■ TASK TO CARRY OUT ■
Look over the lines below. Report each one that includes the string "rise".

■ RECORDS PROVIDED ■

____________________

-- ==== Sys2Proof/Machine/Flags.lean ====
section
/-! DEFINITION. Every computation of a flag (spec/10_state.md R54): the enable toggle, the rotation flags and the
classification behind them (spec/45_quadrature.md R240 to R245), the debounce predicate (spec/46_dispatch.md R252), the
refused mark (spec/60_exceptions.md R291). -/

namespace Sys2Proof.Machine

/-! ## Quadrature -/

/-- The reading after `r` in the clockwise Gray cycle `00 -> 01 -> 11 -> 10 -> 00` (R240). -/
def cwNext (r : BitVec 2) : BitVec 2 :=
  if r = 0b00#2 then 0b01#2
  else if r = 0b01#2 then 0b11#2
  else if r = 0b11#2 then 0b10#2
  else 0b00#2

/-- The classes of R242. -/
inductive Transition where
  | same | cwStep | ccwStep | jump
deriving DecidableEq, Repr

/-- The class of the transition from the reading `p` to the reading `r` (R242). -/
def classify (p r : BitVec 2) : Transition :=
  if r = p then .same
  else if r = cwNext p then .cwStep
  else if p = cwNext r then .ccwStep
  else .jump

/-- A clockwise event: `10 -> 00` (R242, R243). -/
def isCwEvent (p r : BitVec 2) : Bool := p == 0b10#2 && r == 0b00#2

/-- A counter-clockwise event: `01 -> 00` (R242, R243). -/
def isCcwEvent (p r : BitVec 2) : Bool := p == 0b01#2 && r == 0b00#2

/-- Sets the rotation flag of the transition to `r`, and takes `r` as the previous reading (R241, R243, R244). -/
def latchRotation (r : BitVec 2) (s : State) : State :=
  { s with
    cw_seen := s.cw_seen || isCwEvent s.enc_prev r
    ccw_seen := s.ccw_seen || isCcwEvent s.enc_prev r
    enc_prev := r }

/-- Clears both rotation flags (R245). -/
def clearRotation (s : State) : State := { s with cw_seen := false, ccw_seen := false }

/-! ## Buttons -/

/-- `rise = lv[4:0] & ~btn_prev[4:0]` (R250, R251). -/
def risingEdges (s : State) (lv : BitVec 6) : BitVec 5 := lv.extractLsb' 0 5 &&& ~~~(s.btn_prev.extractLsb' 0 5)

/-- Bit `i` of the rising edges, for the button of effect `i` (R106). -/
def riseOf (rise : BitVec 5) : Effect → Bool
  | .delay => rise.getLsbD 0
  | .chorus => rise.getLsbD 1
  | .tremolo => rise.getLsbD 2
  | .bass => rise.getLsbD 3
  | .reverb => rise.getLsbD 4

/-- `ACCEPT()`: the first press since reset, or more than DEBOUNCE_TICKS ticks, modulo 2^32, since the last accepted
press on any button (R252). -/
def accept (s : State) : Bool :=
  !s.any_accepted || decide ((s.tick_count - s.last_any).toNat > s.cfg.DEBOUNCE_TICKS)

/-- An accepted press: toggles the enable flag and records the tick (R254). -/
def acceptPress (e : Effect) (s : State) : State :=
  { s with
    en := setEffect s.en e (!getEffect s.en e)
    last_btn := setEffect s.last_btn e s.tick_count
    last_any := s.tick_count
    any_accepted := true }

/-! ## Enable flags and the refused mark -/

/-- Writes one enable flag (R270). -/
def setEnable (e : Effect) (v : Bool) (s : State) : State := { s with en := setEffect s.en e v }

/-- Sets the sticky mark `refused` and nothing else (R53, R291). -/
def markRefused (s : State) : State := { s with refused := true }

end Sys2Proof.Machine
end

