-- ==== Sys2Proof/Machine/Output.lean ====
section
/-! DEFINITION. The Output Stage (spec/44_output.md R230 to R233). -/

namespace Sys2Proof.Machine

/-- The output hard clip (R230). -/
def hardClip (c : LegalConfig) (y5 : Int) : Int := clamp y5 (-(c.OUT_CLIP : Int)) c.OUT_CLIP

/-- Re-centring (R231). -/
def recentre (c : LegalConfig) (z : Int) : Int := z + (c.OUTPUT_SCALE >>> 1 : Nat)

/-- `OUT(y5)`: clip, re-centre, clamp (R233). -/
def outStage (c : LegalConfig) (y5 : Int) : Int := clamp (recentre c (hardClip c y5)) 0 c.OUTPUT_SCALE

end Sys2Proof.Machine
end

____________________

■ YOUR SOLUTION ■
/-- `rise = lv[4:0] & ~btn_prev[4:0]` (R250, R251). -/
def riseOf (rise : BitVec 5) : Effect → Bool
  | .delay => rise.getLsbD 0
  | .chorus => rise.getLsbD 1
  | .tremolo => rise.getLsbD 2
  | .bass => rise.getLsbD 3
  | .reverb => rise.getLsbD 4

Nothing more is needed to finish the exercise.